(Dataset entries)

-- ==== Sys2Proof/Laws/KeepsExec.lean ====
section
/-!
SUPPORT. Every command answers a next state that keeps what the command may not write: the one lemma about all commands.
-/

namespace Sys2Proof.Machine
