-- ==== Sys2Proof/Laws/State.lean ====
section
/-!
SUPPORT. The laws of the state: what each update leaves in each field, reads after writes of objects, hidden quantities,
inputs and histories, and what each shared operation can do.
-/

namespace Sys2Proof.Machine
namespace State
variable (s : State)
...
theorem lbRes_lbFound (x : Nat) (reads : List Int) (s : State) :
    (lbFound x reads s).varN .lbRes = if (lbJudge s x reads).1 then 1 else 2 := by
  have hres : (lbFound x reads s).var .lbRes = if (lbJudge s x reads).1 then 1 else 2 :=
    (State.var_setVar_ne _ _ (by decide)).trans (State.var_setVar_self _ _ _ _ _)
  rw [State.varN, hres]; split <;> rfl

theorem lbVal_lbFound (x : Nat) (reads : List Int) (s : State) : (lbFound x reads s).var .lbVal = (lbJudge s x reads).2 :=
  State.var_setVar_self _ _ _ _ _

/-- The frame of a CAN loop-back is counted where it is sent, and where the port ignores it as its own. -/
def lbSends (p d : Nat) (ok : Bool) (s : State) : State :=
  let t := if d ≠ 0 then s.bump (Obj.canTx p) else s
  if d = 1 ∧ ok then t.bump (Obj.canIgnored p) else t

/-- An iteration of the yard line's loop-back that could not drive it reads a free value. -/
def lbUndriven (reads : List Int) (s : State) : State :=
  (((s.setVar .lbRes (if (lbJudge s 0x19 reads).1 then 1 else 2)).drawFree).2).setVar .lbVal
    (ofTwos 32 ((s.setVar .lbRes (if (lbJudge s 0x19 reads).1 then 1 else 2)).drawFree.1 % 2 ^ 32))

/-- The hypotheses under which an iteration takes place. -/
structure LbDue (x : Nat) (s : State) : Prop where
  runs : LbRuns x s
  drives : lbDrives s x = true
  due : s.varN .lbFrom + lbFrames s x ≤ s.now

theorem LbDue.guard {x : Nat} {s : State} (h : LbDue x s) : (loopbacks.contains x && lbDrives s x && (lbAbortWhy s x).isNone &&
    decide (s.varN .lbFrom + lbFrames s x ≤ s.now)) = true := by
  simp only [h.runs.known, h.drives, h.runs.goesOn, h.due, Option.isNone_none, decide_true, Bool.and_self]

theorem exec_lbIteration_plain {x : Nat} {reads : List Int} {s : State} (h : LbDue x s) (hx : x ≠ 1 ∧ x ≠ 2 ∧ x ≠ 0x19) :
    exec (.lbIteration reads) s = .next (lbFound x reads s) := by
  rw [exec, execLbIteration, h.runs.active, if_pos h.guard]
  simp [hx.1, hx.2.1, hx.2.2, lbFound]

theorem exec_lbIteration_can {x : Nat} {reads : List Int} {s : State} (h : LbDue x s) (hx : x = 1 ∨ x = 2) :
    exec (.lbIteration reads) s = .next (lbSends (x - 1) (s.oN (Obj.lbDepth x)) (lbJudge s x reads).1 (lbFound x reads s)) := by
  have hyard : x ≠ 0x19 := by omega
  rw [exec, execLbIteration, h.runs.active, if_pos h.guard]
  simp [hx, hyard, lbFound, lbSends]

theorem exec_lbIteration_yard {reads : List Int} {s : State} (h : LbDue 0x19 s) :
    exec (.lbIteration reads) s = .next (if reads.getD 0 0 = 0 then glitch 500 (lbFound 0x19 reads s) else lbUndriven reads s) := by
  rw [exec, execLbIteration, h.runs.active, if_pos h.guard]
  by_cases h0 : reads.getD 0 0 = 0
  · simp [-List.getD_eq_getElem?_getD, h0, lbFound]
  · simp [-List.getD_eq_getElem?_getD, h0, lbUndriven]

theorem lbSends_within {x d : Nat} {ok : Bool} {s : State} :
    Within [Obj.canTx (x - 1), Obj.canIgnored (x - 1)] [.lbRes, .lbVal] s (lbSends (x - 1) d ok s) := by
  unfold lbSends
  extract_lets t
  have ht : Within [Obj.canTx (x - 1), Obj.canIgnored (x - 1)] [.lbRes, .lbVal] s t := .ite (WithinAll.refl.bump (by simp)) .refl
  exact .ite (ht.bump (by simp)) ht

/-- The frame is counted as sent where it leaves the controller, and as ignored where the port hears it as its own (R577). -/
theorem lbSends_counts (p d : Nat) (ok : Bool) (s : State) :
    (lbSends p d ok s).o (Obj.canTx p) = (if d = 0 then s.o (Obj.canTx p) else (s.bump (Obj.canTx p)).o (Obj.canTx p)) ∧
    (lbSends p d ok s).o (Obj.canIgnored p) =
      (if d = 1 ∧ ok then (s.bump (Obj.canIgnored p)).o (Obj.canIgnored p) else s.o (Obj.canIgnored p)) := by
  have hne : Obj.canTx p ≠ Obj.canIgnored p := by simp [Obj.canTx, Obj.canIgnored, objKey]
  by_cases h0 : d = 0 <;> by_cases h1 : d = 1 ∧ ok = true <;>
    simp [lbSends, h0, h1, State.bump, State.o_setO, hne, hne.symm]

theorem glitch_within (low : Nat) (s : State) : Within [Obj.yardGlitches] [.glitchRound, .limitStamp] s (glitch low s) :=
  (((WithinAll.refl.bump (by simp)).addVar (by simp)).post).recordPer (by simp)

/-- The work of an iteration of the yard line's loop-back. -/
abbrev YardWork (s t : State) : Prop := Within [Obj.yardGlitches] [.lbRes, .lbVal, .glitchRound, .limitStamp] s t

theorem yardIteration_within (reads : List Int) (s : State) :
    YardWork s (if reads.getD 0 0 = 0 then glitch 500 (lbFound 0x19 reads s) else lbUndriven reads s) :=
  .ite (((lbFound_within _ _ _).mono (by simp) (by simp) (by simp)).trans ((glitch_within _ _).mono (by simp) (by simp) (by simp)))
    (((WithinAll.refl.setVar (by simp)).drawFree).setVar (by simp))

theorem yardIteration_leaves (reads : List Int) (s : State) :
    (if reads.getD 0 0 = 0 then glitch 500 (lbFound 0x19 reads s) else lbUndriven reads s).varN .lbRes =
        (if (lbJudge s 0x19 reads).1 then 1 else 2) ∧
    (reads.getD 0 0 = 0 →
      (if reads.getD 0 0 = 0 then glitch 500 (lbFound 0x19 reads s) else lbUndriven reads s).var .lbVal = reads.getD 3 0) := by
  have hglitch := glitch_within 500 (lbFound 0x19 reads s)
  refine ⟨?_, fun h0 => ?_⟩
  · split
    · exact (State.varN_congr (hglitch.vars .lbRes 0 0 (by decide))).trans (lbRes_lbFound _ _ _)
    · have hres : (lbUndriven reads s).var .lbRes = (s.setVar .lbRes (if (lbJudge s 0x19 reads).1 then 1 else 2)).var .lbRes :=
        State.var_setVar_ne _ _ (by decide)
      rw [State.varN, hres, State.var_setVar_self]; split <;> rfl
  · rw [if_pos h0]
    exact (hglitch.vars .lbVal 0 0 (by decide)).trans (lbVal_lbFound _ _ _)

→ **Your assignment**
Gather from the data above every line with the string "refl".

→ **Answer to the exercise**
  have ht : Within [Obj.canTx (x - 1), Obj.canIgnored (x - 1)] [.lbRes, .lbVal] s t := .ite (WithinAll.refl.bump (by simp)) .refl
  (((WithinAll.refl.bump (by simp)).addVar (by simp)).post).recordPer (by simp)
    (((WithinAll.refl.setVar (by simp)).drawFree).setVar (by simp))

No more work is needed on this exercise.